Outre-Rhin, le débat sur l’engagement militaire de l’Allemagne au Mali n’est pas nouveau. Mais, ces derniers jours, il s’est encore accentué après les propos de Christine Lambrecht, la ministre allemande de la Défense, ceux de Eva Högl, la commissaire parlementaire auprès de la Bundeswehr [forces armées allemandes].
Pour rappel, l’Allemagne compte environ 1350 soldats au Mali, répartis entre la mission de formation des forces armées maliennes [FAMa] conduite par l’Union européenne [EUTM Mali] et la Mission miltidimensionnelle intégrée des Nations unies pour la stabilisation du Mali [MINUSMA].
Par ailleurs, au Sahel, la Bundeswehr conduit également la mission « Gazelle », laquelle mobilise des nageurs de combat de la Deutsche Marine [Verwendungsgruppe 3402] pour former les forces spéciales nigériennes. Par commodité, elle a été intégrée à la participation allemande à l’EUTM Mali.
Peu avant Noël, Mme Lambrecht a évoqué une redéploiement des instructeurs militaires allemands de l’EUTM Mali au Niger, par souci de sécurité.
« La sécurité de nos soldats est pour moi la première des priorités. […] Au Mali, la Bundeswehr a pour mission de former l’armée locale. Nous devons maintenant vérifier si l’entraînement des soldats maliens n’est pas possible de la même façon, et même en mieux, dans un autre endroit, plus sûr pour nos soldats », a en effet affirmé Mme Lambrecht dans les colonnes de Bild am Sonntag, peu après avoir pris ses nouvelles fonctions.
Mais au-delà des considérations autour de la sécurité, cet éventuel redéploiement du Mali vers le Niger pourrait évidemment être motivé par l’arrivée – présumée – du groupe paramilitaire russe Wagner à Bamako.
Si les autorités maliennes ont démenti avoir passé un accord avec celui-ci, il n’en demeure pas moins que des mouvements aériens inhabituels posent question, des avions militaires russes ayant enchaîné les rotations entre Moscou et Bamako. C’est notamment le cas du Tu-154 qui, immatriculé « RA-85042 », est utilisé par l’unité aérienne 223 des forces russes, laquelle a été soupçonné par les Nations unies d’avoir transporté des mercenaires de Wagner en Libye.

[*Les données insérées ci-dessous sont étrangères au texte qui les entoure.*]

/-- The fields of a line status record up to its cue winner. -/
theorem lineBody_fields (k : Line) (c : LineCtx) (winner : Option Route) (count : BitVec 32) :
    let b := lineBody k c winner count
    recordByte b 2 = k.val ∧ recordByte b 3 = c.state.index ∧ recordByte b 4 = (byte8 (stateArg c)).toNat ∧
      recordByte b 5 = (byte8 c.plan.role.code).toNat ∧ recordByte b 6 = (byte8 c.plan.role.arg).toNat ∧
      recordByte b 7 = (match c.condition with | .connected => 1 | .disconnected => 2 | .alerting => 3) ∧
      recordLong b 8 = count.toNat ∧ recordWord b 12 = c.lossCount % 65536 ∧ recordWord b 14 = c.shadowCount % 65536 ∧
      recordByte b 16 = (match c.lostFrom with | none => 255 | some x => x.index) ∧
      recordByte b 17 = (match c.autoScreener with | none => 255 | some p => p.val) ∧
      recordWord b 18 = (match c.arrivalNumber with | none => 65535 | some n => n.toNat) ∧
      recordByte b 20 = (match winner with | none => 255 | some r => r.val) := by
  have index : ∀ x : LineState, (byte8 x.index).toNat = x.index := fun x => by cases x <;> rfl
  simp only [lineBody_eq, recordByte, recordWord, recordLong, Nat.reduceSub, Nat.reduceAdd, List.cons_append,
    List.getD_cons_succ, List.getD_cons_zero]
  refine ⟨byte8_of_lt (by omega), index c.state, trivial, trivial, trivial, ?_, bytes32_bits count,
    bytes16_value c.lossCount, bytes16_value c.shadowCount, ?_, ?_, (bytes16_value _).trans ?_, ?_⟩
  · cases c.condition <;> rfl
  · cases c.lostFrom with
    | none => rfl
    | some x => exact index x
  · cases c.autoScreener with
    | none => rfl
    | some p => exact byteOpt_some (by decide) p
  · cases c.arrivalNumber with
    | none => rfl
    | some n => exact Nat.mod_eq_of_lt (n.isLt.trans (by decide))
  · cases winner with
    | none => rfl
    | some r => exact byteOpt_some (by decide) r

/-- The fields of a line status record after its cue winner. -/
theorem lineBody_settings (k : Line) (c : LineCtx) (winner : Option Route) (count : BitVec 32) :
    let b := lineBody k c winner count
    recordByte b 21 = c.plan.threshold.val ∧ recordByte b 22 = c.plan.levels.voice.val ∧
      recordByte b 23 = c.plan.levels.ret.val ∧ recordByte b 24 = c.plan.levels.conferAir.val ∧
      recordByte b 25 = c.plan.levels.hold.val ∧ recordByte b 26 = c.plan.levels.bed.val ∧
      recordByte b 27 = c.plan.levels.duck.val ∧
      (∀ i < 3, recordByte b (28 + i) = (match c.plan.partners[i]? with | none => 255 | some j => j.val)) ∧
      ∀ n, 31 ≤ n → n ≤ 61 → recordByte b n = 0 := by
  have gain : ∀ g : GainCode, (byte8 g.val).toNat = g.val := fun g => byte8_of_lt g.isLt
  refine ⟨?_, ?_, ?_, ?_, ?_, ?_, ?_, fun i h => ?_, fun n low _ => ?_⟩
  case refine_9 => exact recordByte_padding low
  case refine_8 =>
    interval_cases i
    all_goals
      simp only [lineBody_eq, recordByte, Nat.reduceSub, Nat.reduceAdd, List.cons_append, List.getD_cons_succ,
        List.getD_cons_zero]
      split
      next none => rw [none]; rfl
      next j named => rw [named]; exact byteOpt_some (by decide) j
  all_goals
    simp only [lineBody_eq, recordByte, Nat.reduceSub, List.cons_append, List.getD_cons_succ, List.getD_cons_zero]
  case refine_1 => exact byte8_of_lt (by omega)
  all_goals exact gain _

end Sys2Proof.Machine

open Sys2Proof Sys2Proof.Machine

/-- Settles O51: each record of a round is one of five kinds, whose contents are lists of bytes at fixed offsets. -/
theorem recordSizes : Obligations.RecordSizes := by
  unfold Obligations.RecordSizes
  intro s w stamp x h
  refine ⟨recordContents_length h stamp, x.kind.offset_size_le, ?_⟩
  obtain ⟨v, held, rfl⟩ | rfl | ⟨e, rfl⟩ | ⟨l, rfl⟩ | ⟨i, rfl⟩ := mem_roundRecords h
  · refine ⟨fun kind => (nomatch kind), fun sec kind => ?_, fun l kind => (nomatch kind), fun i kind => (nomatch kind),
      fun e kind => (nomatch kind)⟩
    obtain rfl := RecordKind.verdict.inj kind
    exact ⟨v, held, rfl, verdictBody_fields v⟩
  · exact ⟨fun _ => partBody_fields s stamp, fun sec kind => (nomatch kind), fun l kind => (nomatch kind),
      fun i kind => (nomatch kind), fun e kind => (nomatch kind)⟩
  · refine ⟨fun kind => (nomatch kind), fun sec kind => (nomatch kind), fun l kind => (nomatch kind),
      fun i kind => (nomatch kind), fun f kind => ?_⟩
    obtain rfl := RecordKind.lane.inj kind
    refine ⟨fun i place => ?_, fun o place => ?_, laneBody_last s e⟩
    · have fields := inLaneBody_fields s.lrx.lanes[i]
      rw [← laneBody_in s place] at fields
      exact fields
    · have fields := outLaneBody_fields s.ltx.lanes[o]
      rw [← laneBody_out s place] at fields
      exact fields
  · refine ⟨fun kind => (nomatch kind), fun sec kind => (nomatch kind), fun k kind => ?_, fun i kind => (nomatch kind),
      fun e kind => (nomatch kind)⟩
    obtain rfl := RecordKind.line.inj kind
    obtain ⟨own, state, arg, code, number, condition, count, loss, shadow, lostFrom, screener, arrival, winner⟩ :=
      lineBody_fields l s.line.ctx[l] (s.cue.returns[l]).winner s.report.blockCount
    refine ⟨own, state, fun p screen position => arg.trans (stateArg_screen screen position),
      fun g confer role => arg.trans (stateArg_confer confer role),
      fun notScreen notConfer => arg.trans (stateArg_other notScreen notConfer),
      (Prod.ext code number).trans (role_bytes _), condition, count, loss, shadow, lostFrom, screener, arrival, winner,
      lineBody_settings l s.line.ctx[l] (s.cue.returns[l]).winner s.report.blockCount⟩
  · refine ⟨fun kind => (nomatch kind), fun sec kind => (nomatch kind), fun l kind => (nomatch kind), fun j kind => ?_,
      fun e kind => (nomatch kind)⟩
    obtain rfl := RecordKind.meter.inj kind
    refine ⟨fun k place => ?_, fun y place => ?_, fun o place => ?_⟩
    · have fields := meterBytes_fields (s.mix.contribs[k]).peak (s.mix.returns[k]).peak (s.mix.returns[k]).clip
      rw [← meterBody_line s.mix place] at fields
      exact fields
    · have fields := meterBytes_fields (s.mix.sources[y]).peak 0 0
      have blank : ∀ n, 6 ≤ n → n ≤ 13 → recordByte (meterBytes (s.mix.sources[y]).peak 0 0) n = 0 := fun n low high => by
        interval_cases n <;> rfl
      rw [← meterBody_source s.mix place] at fields blank
      exact ⟨fields.1, blank⟩
    · obtain ⟨-, output, clip⟩ := meterBytes_fields 0 (s.mix.outputs[o]).peak (s.mix.outputs[o]).clip
      have blank : ∀ n, 2 ≤ n → n ≤ 5 → recordByte (meterBytes 0 (s.mix.outputs[o]).peak (s.mix.outputs[o]).clip) n = 0 :=
        fun n low high => by interval_cases n <;> rfl
      rw [← meterBody_output s.mix place] at output clip blank
      exact ⟨blank, output, clip⟩
end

Quoi qu’il en soit, la commissaire parlementaire auprès de la Bundeswehr a ensuite enfoncé le clou, après avoir passé les derniers jours de décembre 2021 au Sahel, a appelé le gouvernement allemand à revoir les opérations menées dans la région, voire à envisager un retrait du Mali.
S’agissant de la MINUSMA, « beaucoup dépendra de l’évolution de la situation au Mali. La mission est de sécurisé le traité de paix [les accords d’Alger entre Bamako et les indépendantistes du nord du Mali, ndlr] et de restaurer les structures étatiques », a commencé par expliqué M. Högl dans un entretien donné à l’agence DPA. « Il y a eu second d’État [en mai 2021, ndlr]. Quand j’étais là-bas, l’élection [prévue en février 2022] venait d’être annulée et reportée à une date indéterminée. [Aussi], je mets un gros point d’interrogation sur cette mission », a-t-elle dit.
Effectivement, en décembre, les Assises de la refondation malienne ont recommandé de prolonger la transition de six mois à cinq ans, sans fixer de date pour la tenue d’élections. Ce qui signifie que la junte a l’intention de garder le pouvoir… Et cela coïncide avec les informations faisant état de l’arrivée de Wagner.
Quant à l’EUTM Mali, Mme Högl a plaidé en faveur d’un redéploiement vers le Niger, où elle a eu « l’impression » que « malgré les difficiltés, ce pays présente plus de possibilités en termes d’accompagnement et de formation qu’il n’y en a au Mali ». Et de souligner que, au Niger, il « existe une démocratie semi-établie avec des élections et un gouvernement qui s’attaque aux problèmes ».